- **EXERCISE AIM**:
Taking the listing below, restate word for word each line from the line with "ss : List Nat := []" to the line with "< viewSize I.c)", ends included, and stop there.

- **INPUT**:

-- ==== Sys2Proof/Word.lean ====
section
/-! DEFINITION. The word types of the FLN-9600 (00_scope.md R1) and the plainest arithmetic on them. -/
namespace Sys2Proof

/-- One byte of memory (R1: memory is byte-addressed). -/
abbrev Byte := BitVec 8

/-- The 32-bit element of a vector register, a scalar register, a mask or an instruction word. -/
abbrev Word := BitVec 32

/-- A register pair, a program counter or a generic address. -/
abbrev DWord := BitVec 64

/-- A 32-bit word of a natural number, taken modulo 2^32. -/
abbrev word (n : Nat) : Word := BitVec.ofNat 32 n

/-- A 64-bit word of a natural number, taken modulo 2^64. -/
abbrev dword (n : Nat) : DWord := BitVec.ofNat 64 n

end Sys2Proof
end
--
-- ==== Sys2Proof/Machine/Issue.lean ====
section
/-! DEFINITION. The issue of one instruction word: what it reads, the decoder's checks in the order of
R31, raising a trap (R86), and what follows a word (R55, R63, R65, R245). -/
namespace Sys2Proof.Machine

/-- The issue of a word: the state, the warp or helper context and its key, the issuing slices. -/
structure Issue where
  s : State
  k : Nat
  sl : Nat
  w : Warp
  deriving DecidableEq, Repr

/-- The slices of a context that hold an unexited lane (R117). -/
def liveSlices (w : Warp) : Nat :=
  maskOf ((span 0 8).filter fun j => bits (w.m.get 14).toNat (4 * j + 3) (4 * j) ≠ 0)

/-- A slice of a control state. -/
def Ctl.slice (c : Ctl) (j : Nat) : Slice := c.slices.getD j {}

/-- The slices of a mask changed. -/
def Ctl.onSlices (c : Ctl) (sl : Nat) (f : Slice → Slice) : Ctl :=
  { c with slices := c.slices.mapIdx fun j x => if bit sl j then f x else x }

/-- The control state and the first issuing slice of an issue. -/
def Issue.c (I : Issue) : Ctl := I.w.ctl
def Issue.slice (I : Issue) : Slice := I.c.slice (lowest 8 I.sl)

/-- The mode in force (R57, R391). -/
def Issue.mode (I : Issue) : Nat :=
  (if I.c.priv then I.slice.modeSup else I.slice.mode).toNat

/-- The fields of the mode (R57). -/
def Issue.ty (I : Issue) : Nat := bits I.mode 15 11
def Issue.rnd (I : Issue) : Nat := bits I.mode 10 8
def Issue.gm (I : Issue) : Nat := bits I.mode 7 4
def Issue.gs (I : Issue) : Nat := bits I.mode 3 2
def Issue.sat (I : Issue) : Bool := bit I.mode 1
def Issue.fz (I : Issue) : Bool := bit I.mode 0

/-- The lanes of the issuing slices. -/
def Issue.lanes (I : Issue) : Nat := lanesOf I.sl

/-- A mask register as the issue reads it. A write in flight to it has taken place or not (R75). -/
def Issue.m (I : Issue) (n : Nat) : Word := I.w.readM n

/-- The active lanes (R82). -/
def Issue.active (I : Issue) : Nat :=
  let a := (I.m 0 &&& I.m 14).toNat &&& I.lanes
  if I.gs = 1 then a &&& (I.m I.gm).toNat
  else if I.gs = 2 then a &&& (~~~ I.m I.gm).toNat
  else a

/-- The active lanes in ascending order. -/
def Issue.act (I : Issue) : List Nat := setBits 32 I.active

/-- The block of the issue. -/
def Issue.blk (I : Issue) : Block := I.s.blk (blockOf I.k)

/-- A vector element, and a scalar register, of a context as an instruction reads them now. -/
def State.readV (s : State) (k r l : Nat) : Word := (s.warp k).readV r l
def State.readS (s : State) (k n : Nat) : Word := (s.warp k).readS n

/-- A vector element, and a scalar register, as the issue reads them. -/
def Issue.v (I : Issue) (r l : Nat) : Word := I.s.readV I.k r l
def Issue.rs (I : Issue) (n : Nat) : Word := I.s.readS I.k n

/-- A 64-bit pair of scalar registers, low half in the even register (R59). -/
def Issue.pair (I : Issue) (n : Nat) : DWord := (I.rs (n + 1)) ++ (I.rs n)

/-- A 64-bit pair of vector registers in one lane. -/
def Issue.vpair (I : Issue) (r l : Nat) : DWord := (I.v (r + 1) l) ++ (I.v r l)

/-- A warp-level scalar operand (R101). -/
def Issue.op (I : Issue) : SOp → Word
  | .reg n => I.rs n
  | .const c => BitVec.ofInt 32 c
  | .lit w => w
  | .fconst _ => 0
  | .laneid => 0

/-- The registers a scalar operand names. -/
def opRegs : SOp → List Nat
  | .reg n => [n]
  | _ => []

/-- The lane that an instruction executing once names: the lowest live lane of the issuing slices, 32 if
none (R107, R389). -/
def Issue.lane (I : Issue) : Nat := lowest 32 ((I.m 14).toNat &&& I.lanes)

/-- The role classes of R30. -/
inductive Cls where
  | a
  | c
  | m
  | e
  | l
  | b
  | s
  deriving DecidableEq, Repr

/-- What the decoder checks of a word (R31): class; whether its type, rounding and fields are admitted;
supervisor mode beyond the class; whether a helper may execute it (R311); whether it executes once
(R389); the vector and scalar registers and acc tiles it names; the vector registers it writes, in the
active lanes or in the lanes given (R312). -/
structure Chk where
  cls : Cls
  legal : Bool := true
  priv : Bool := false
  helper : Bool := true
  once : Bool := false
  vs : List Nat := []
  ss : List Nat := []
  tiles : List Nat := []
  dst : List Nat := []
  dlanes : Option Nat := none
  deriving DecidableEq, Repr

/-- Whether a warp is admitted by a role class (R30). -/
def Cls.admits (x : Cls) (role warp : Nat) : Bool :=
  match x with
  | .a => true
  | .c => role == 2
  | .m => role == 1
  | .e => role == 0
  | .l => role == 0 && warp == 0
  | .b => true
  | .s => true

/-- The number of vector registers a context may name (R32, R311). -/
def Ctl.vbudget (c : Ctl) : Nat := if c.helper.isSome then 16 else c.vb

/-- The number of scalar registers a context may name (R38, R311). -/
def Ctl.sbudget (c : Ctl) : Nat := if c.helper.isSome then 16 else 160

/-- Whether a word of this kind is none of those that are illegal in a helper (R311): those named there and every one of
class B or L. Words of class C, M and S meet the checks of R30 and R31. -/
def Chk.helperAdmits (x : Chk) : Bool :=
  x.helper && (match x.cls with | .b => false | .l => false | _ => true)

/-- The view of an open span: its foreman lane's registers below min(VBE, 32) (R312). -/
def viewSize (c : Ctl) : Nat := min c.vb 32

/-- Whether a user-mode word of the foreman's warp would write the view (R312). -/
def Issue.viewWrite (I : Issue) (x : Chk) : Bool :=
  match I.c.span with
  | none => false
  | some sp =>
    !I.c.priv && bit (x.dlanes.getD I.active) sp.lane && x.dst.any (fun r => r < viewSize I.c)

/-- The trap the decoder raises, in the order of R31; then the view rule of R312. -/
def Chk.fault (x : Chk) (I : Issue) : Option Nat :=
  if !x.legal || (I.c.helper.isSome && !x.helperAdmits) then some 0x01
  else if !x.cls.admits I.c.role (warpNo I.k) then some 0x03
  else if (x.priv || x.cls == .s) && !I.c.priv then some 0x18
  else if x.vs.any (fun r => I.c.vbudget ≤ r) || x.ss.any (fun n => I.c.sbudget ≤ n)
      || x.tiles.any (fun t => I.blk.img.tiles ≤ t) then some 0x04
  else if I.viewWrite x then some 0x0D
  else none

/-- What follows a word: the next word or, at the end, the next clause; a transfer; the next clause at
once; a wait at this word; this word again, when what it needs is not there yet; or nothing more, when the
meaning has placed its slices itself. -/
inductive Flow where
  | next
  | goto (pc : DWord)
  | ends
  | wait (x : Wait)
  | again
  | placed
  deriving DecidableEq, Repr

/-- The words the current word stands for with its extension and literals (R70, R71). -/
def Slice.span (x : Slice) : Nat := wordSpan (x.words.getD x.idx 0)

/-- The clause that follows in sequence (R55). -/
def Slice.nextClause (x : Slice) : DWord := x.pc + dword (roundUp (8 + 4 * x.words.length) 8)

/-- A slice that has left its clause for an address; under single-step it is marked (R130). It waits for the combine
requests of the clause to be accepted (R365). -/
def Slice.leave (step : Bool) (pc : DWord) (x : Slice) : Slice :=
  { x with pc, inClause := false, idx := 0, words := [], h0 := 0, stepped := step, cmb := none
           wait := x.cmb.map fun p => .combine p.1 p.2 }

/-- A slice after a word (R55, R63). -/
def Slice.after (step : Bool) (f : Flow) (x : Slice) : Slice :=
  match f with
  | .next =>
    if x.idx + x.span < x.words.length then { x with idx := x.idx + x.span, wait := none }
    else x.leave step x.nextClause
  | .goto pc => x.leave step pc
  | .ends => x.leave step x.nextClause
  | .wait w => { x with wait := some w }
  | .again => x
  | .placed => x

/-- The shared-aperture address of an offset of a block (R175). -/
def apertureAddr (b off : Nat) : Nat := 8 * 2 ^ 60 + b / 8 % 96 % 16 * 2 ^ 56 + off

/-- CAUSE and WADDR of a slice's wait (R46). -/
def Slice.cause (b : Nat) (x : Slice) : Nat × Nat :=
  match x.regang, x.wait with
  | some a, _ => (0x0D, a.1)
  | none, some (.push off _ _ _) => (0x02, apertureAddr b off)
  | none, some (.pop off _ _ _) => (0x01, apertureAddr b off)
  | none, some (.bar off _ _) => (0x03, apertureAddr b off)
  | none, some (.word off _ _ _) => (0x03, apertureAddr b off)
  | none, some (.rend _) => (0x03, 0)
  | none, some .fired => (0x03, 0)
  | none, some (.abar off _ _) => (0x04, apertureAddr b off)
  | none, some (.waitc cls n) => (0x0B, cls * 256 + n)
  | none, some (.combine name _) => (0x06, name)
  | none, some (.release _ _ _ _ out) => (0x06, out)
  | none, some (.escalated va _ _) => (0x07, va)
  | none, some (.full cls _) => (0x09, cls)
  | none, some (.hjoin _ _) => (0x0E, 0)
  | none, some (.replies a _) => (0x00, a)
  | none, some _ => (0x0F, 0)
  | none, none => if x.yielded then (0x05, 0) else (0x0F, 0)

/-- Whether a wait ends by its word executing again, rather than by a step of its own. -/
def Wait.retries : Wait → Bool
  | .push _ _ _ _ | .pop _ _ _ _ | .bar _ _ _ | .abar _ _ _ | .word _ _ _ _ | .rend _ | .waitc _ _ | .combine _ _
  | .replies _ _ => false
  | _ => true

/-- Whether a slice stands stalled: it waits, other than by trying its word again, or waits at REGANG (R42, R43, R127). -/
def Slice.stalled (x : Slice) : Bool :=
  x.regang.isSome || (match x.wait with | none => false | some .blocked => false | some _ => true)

- **WORKED SOLUTION**:
  ss : List Nat := []
  tiles : List Nat := []
  dst : List Nat := []
  dlanes : Option Nat := none
  deriving DecidableEq, Repr

/-- Whether a warp is admitted by a role class (R30). -/
def Cls.admits (x : Cls) (role warp : Nat) : Bool :=
  match x with
  | .a => true
  | .c => role == 2
  | .m => role == 1
  | .e => role == 0
  | .l => role == 0 && warp == 0
  | .b => true
  | .s => true

/-- The number of vector registers a context may name (R32, R311). -/
def Ctl.vbudget (c : Ctl) : Nat := if c.helper.isSome then 16 else c.vb

/-- The number of scalar registers a context may name (R38, R311). -/
def Ctl.sbudget (c : Ctl) : Nat := if c.helper.isSome then 16 else 160

/-- Whether a word of this kind is none of those that are illegal in a helper (R311): those named there and every one of
class B or L. Words of class C, M and S meet the checks of R30 and R31. -/
def Chk.helperAdmits (x : Chk) : Bool :=
  x.helper && (match x.cls with | .b => false | .l => false | _ => true)

/-- The view of an open span: its foreman lane's registers below min(VBE, 32) (R312). -/
def viewSize (c : Ctl) : Nat := min c.vb 32

/-- Whether a user-mode word of the foreman's warp would write the view (R312). -/
def Issue.viewWrite (I : Issue) (x : Chk) : Bool :=
  match I.c.span with
  | none => false
  | some sp =>
    !I.c.priv && bit (x.dlanes.getD I.active) sp.lane && x.dst.any (fun r => r < viewSize I.c)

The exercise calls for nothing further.